Синяков на остроту не откликнулся. Осмотрел барак, постоял, подумал.
— Чтобы ни одному не отлучаться без моего ведома. Ясно? — сказал строго.
— Яснее уж нельзя, Федор Иванович, — послышался опять тот же голос. Синяков повернулся по направлению к нему, поискал глазами говорившего, видимо, не нашел.
— Будет яснее в случае чего. Твердое задание выполнить — раз. Из лесу не выезжать до весны — два. Пустыми разговорами не заниматься — три. Вот вам и весь сказ.
Он вышел из кулацкого барака успокоенный. Все в порядке. И только он сказал или подумал про себя, что все в порядке, как навстречу ему попал Егор на своем Рыжке.
— Ты куда, Бережной? Ведь уже поздновато в делянку-то…
— А я не в делянку, домой.
— Домой? Как так? Ты что — ошалел?
Егор расправил усы рукавицей.
— Чего мне шалеть! Взял да и поехал, не привязанный. Садись, тебя подвезу. Дома-то баба ждет, небось…
— Баба! Я тебе покажу бабу. Заворачивай оглобли!
Синяков ухватил Рыжка под уздцы. Меринок шарахнулся, заплясал. Егор натянул вожжи.
— Отпусти-ка, Федор, подобру-поздорову, без греха…
Рыжко тряхнул головой, вырвался, оглоблей отбросил Синякова в сторону. Егор оглянулся, помахал рукой. Синяков даже побагровел от обиды.
— Ишь ты какой…
«Вот я какой! Сам себе хозяин, никому не должен, ничем не связан, — думал Егор, прислушиваясь к скрипу саней. — И Синяков мне не указ. Кланяться не буду, укора не снесу. Захочу — уеду, не захочу — останусь… Нечего ему, Федюне, за мою оглоблю хвататься. А то, пожалуй, поддайся им… Тут Синяков тобой командует, а там отставной псаломщик носом крутит. На меня он, Харламко, горб ломает, извелся совсем человек, одна тень осталась… шире печи. Пущай он на меня не работает, не пропаду как-нибудь, прокормлюсь… Смех и грех, с Харламком поссорился, с Синяковым погрубиянничал… Чего такое со мной делается, неуж я эдакой неуживчивый?..»

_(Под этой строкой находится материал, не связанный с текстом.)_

/-! ### Encoding, decoding and the codec -/

/-- 30_encoding.md R101, R103 to R111, R118: the decoder reads back every well-formed instruction from the bytes a host sends for it,
and leaves the bytes after its LF, for all parameters that keep R11. -/
def Obligations.DecodeEncodeRoundTrip : Prop :=
  ∀ (p : Params) (i : Instr) (rest : List Byte), p.ok → wellFormed p i = true →
    decode p (encodeRaw i ++ rest) = .ok (i, rest)

/-- Byte streams written out from 30_encoding.md and 95_test_vectors.md decode to the instructions they stand for. -/
def Obligations.WrittenLinesDecode : Prop :=
  decode Config.params [0x56, 0x0A] = .ok (.version, []) ∧
  decode Config.params [0x52, 0x30, 0x30, 0x0D, 0x31, 0x30, 0x0A, 0x54] = .ok (.read (.value 0x0010), [0x54]) ∧
  decode Config.params [0x57, 0x30, 0x30, 0x30, 0x30, 0x3A, 0x41, 0x41, 0x2C, 0x42, 0x42, 0x0A] =
    .ok (.write (.fields 0x0000 [0xAA] (some 0xBB)), []) ∧
  decode Config.params [0x4E, 0x30, 0x31, 0x30, 0x30, 0x0A] = .ok (.prepare (.value 0x0100), []) ∧
  decode Config.params [0x53, 0x30, 0x30, 0x37, 0x45, 0x3A, 0x41, 0x41, 0x42, 0x42, 0x0A] =
    .ok (.fill (.fields 0x007E [0xAA, 0xBB] none), []) ∧
  decode Config.params [0x0D, 0x0A] = .ok (.empty, []) ∧
  decode Config.params [0x5A, 0x0A] = .ok (.unrecognized 0x5A, [])

/-- 30_encoding.md R113, R108, 43_protocol.md R226, 44_commands.md R262, R263: the tag byte selects the command, and the operand of R and
N is the parsed address, where there is one, that of W and S the parsed payload, whatever follows the tag. What the two parses read is
said by AddressFieldValue, DataFieldDecoding and MissingOperandIsMalformed. -/
def Obligations.TagSelectsCommand : Prop :=
  ∀ (p : Params) (cs : List Byte),
    decodeLine p (0x56 :: cs) = .version ∧
    decodeLine p (0x50 :: cs) = .protect ∧
    decodeLine p (0x55 :: cs) = .unprotect ∧
    decodeLine p (0x52 :: cs) = .read (if (parseAddr cs).2.1 = 0 then .missing else .value (parseAddr cs).1) ∧
    decodeLine p (0x57 :: cs) = .write (parsePayload p.xferCap cs) ∧
    decodeLine p (0x42 :: cs) = .erase ∧
    decodeLine p (0x4E :: cs) = .prepare (if (parseAddr cs).2.1 = 0 then .missing else .value (parseAddr cs).1) ∧
    decodeLine p (0x53 :: cs) = .fill (parsePayload p.xferCap cs) ∧
    decodeLine p (0x54 :: cs) = .program ∧
    decodeLine p (0x3F :: cs) = .help ∧
    decodeLine p [] = .empty ∧
    ∀ tag : Byte, 0x20 ≤ tag → tag ∉ [0x56, 0x50, 0x55, 0x52, 0x57, 0x42, 0x4E, 0x53, 0x54, 0x3F] →
      decodeLine p (tag :: cs) = .unrecognized tag

/-- 30_encoding.md R114: of the 224 storable tag bytes exactly ten are tags; the other 214 are unrecognized, whatever follows
them, and such a line gets an error reply and changes nothing. -/
def Obligations.UnrecognizedTagSpace : Prop :=
  ((List.range 256).countP fun n => storable (BitVec.ofNat 8 n)) = 224 ∧
  (∀ (p : Params) (cs : List Byte),
    ((List.range 256).countP fun n =>
      storable (BitVec.ofNat 8 n) && decodeLine p (BitVec.ofNat 8 n :: cs) = .unrecognized (BitVec.ofNat 8 n)) = 214) ∧
  ∀ (tag : Byte) (s : State),
    exec (.unrecognized tag) s = .next { s with reply := s.replied [s.params.unrecognizedReply] }

/-- 40_codec.md R140: the value of a hex digit, and 0 for every other byte. -/
def Obligations.HexDigitValues : Prop :=
  ∀ c : Byte, (hexval c).toNat =
    if 0x30 ≤ c.toNat ∧ c.toNat ≤ 0x39 then c.toNat - 0x30
    else if 0x41 ≤ c.toNat ∧ c.toNat ≤ 0x46 then c.toNat - 0x41 + 10
    else if 0x61 ≤ c.toNat ∧ c.toNat ≤ 0x66 then c.toNat - 0x61 + 10
    else 0

/-- 40_codec.md R141 as 90_conflicts.md C2 and D18 resolve it, 30_encoding.md R108: the address field is the longest prefix of at most four
characters without `':'`; each character is one hex digit, most significant first, a non-hex one counting as 0. -/
def Obligations.AddressFieldValue : Prop :=
  ∀ (cs : List Byte) (v : Word) (k : Nat) (rest : List Byte), parseAddr cs = (v, k, rest) →
    k ≤ 4 ∧ k ≤ cs.length ∧ rest = cs.drop k ∧ 0x3A ∉ cs.take k ∧
    (k = 4 ∨ rest = [] ∨ rest.head? = some 0x3A) ∧
    v.toNat = (cs.take k).foldl (fun n c => 16 * n + (hexval c).toNat) 0

/-- 40_codec.md R149: an address field of four hex characters reads and prints back up to case, and every printed address reads
back as its value. -/
def Obligations.AddressRoundTrip : Prop :=
  (∀ c0 c1 c2 c3 : Byte,
    (∀ c ∈ [c0, c1, c2, c3], (0x30 ≤ c ∧ c ≤ 0x39) ∨ (0x41 ≤ c ∧ c ≤ 0x46) ∨ (0x61 ≤ c ∧ c ≤ 0x66)) →
    hex4 (parseAddr [c0, c1, c2, c3]).1 =
      [c0, c1, c2, c3].map fun c => if 0x41 ≤ c ∧ c ≤ 0x46 then c + 0x20 else c) ∧
  ∀ v : Word, parseAddr (hex4 v) = (v, 4, [])

/-- 30_encoding.md R108, R110, R111, 40_codec.md R145, 44_commands.md R262: for any address field of one to four characters and any data
characters but `','`, the pairs become bytes (a non-hex character counts as 0), at most `XFER_CAP` are kept, a lone character and what
is past the last kept byte are dropped without an error, and a checksum after them is still found. -/
def Obligations.DataFieldDecoding : Prop :=
  (∀ c d : Byte, (pair c d).toNat = 16 * (hexval c).toNat + (hexval d).toNat) ∧
  ∀ (cap : Nat) (field : List Byte) (ps : List (Byte × Byte)) (lone tail : List Byte),
    field ≠ [] → field.length ≤ 4 → 0x3A ∉ field →
    (∀ c ∈ ps, c.1 ≠ 0x2C ∧ c.2 ≠ 0x2C) →
    (lone = [] ∨ ∃ c : Byte, c ≠ 0x2C ∧ lone = [c]) →
    let chars := (ps.flatMap fun c => [c.1, c.2]) ++ lone
    let bytes := (ps.map fun c => pair c.1 c.2).take cap
    parsePayload cap (field ++ 0x3A :: chars) = .fields (parseAddr field).1 bytes none ∧
    (∀ c1 c2 : Byte, parsePayload cap (field ++ 0x3A :: (chars ++ 0x2C :: c1 :: c2 :: tail)) =
      .fields (parseAddr field).1 bytes (some (pair c1 c2))) ∧
    (tail.length < 2 →
      parsePayload cap (field ++ 0x3A :: (chars ++ 0x2C :: tail)) = .fields (parseAddr field).1 bytes none)

/-- 30_encoding.md R105, R106: characters after an F1 tag, and characters after the address field of an F2 line, are ignored. -/
def Obligations.TrailingCharactersIgnored : Prop :=
  ∀ p : Params,
    (∀ tag ∈ ([0x56, 0x50, 0x55, 0x42, 0x54, 0x3F] : List Byte), ∀ cs : List Byte,
      decodeLine p (tag :: cs) = decodeLine p [tag]) ∧
    (∀ tag ∈ ([0x52, 0x4E] : List Byte), ∀ field rest : List Byte,
      0x3A ∉ field → field.length ≤ 4 → (field.length = 4 ∨ rest.head? = some 0x3A) →
      decodeLine p (tag :: (field ++ rest)) = decodeLine p (tag :: field))

/-- 30_encoding.md R110, R114, R117: every stored line decodes to a well-formed instruction. -/
def Obligations.EveryStoredLineIsWellFormed : Prop :=
  ∀ (p : Params) (line : List Byte), (∀ b ∈ line, storable b = true) → wellFormed p (decodeLine p line) = true

/-- 40_codec.md R148: the checksum check of W and S passes exactly for the XOR of the data, and flipping one bit of one byte
flips that bit of the XOR, so that the check with the old checksum fails. -/
def Obligations.ChecksumDetectsEveryBitFlip : Prop :=
  (∀ (bs : List Byte) (c : Byte) (a : Word) (s : State), bs.length ≤ s.params.xferCap → s.bus.quiet →
    (xorsum bs = c ↔
      ∃ t, exec (.write (.fields a bs (some c))) s = .next t ∧ t.reply = s.replied [[0x4F, 0x4B]]) ∧
    (xorsum bs = c ↔
      ∃ t, exec (.fill (.fields a bs (some c))) s = .next t ∧ t.reply = s.replied [[0x4F, 0x4B]])) ∧
  ∀ (bs : List Byte) (i j : Nat) (h : i < bs.length), j < 8 →
    xorsum (bs.set i (bs[i] ^^^ (1 <<< j))) = xorsum bs ^^^ (1 <<< j) ∧
    xorsum (bs.set i (bs[i] ^^^ (1 <<< j))) ≠ xorsum bs

/-! ### The Bus Sequencer -/

/-- 41_bus_sequencer.md R164, R168: a read cycle under its precondition makes exactly these events and answers the sampled byte;
otherwise it faults. The settle time is 1 us by default. -/
def Obligations.ReadCycleEvents : Prop :=
  (∀ (a : Word) (s : State),
    readByteAt a s =
      if s.bus.dir = .input ∧ s.bus.oe = true ∧ s.bus.ce = false ∧ s.bus.we = false then
        .ok (s.nextSample,
          { s with
            eepIn := s.eepIn.tail
            samples := s.samples + 1
            bus := { s.bus with addr := chipaddr s.params.addrBits a, timer := .idle }
            history := s.history ++
              [.pin (.setAddr a), .pin (.assertLine .ce), .pin (.wait s.params.tSettleMin), .pin (.sample s.nextSample),
                .pin (.deassertLine .ce)] })
      else .error .busPrecondition) ∧
  Config.params.tSettleMin = 1000

/-- 41_bus_sequencer.md R165, R168: a write cycle under its precondition makes exactly these events; otherwise it faults.
The write-enable hold is 1 us by default. -/
def Obligations.WriteCycleEvents : Prop :=
  (∀ (a : Word) (v : Byte) (s : State),
    writeByteAt a v s =
      if s.bus.dir = .output ∧ s.bus.oe = false ∧ s.bus.ce = false ∧ s.bus.we = false then
        .ok { s with
          bus := { s.bus with addr := chipaddr s.params.addrBits a, dout := v, timer := .idle }
          history := s.history ++
            [.pin (.setAddr a), .pin (.drive v), .pin (.assertLine .ce), .pin (.assertLine .we),
              .pin (.wait s.params.tWeMin), .pin (.deassertLine .we), .pin (.deassertLine .ce)] }
      else .error .busPrecondition) ∧
  Config.params.tWeMin = 1000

Трухтит Рыжко неспешной рысцой, на ходу подхватывает мягкий снег языком, почуяв слабину вожжей, оглядывается на хозяина, будто хочет удостовериться, что тот не потерялся, свалясь с дровен. Егор забыл все, охваченный думами. Вот Макора. Лежит к этой девке Егорово сердце, люба она и всем выдалась. Да не ладится отчего-то у парня с нею. Не отталкивает, не избегает, а к сердцу не подпускает. Как к ней подступиться, не приложишь ума.
Небольшой угорчик на дороге. Озорно взмахнув хвостом, Рыжко пустился в галоп. На повороте сани раскатило, и Егор очутился в пухлом сугробе. Чертыхаясь, он с трудом встал, весь облепленный снегом. Бросился вдогонку за меринком. А Рыжко под угором стоял, как вкопанный, и смотрел на приближающегося хозяина, смиренно мотая головой. Егору показалось, что он с хитрецой ухмыляется.
— Ах ты, шут рыжий!
Он беззлобно хлопнул вожжой меринка.
— Егорушко, зайди-ко…
На крыльце стоит Платонида с постно-ласковым лицом, в черном полушалке, повязанном по-монашески, плоская и прямая, как доска.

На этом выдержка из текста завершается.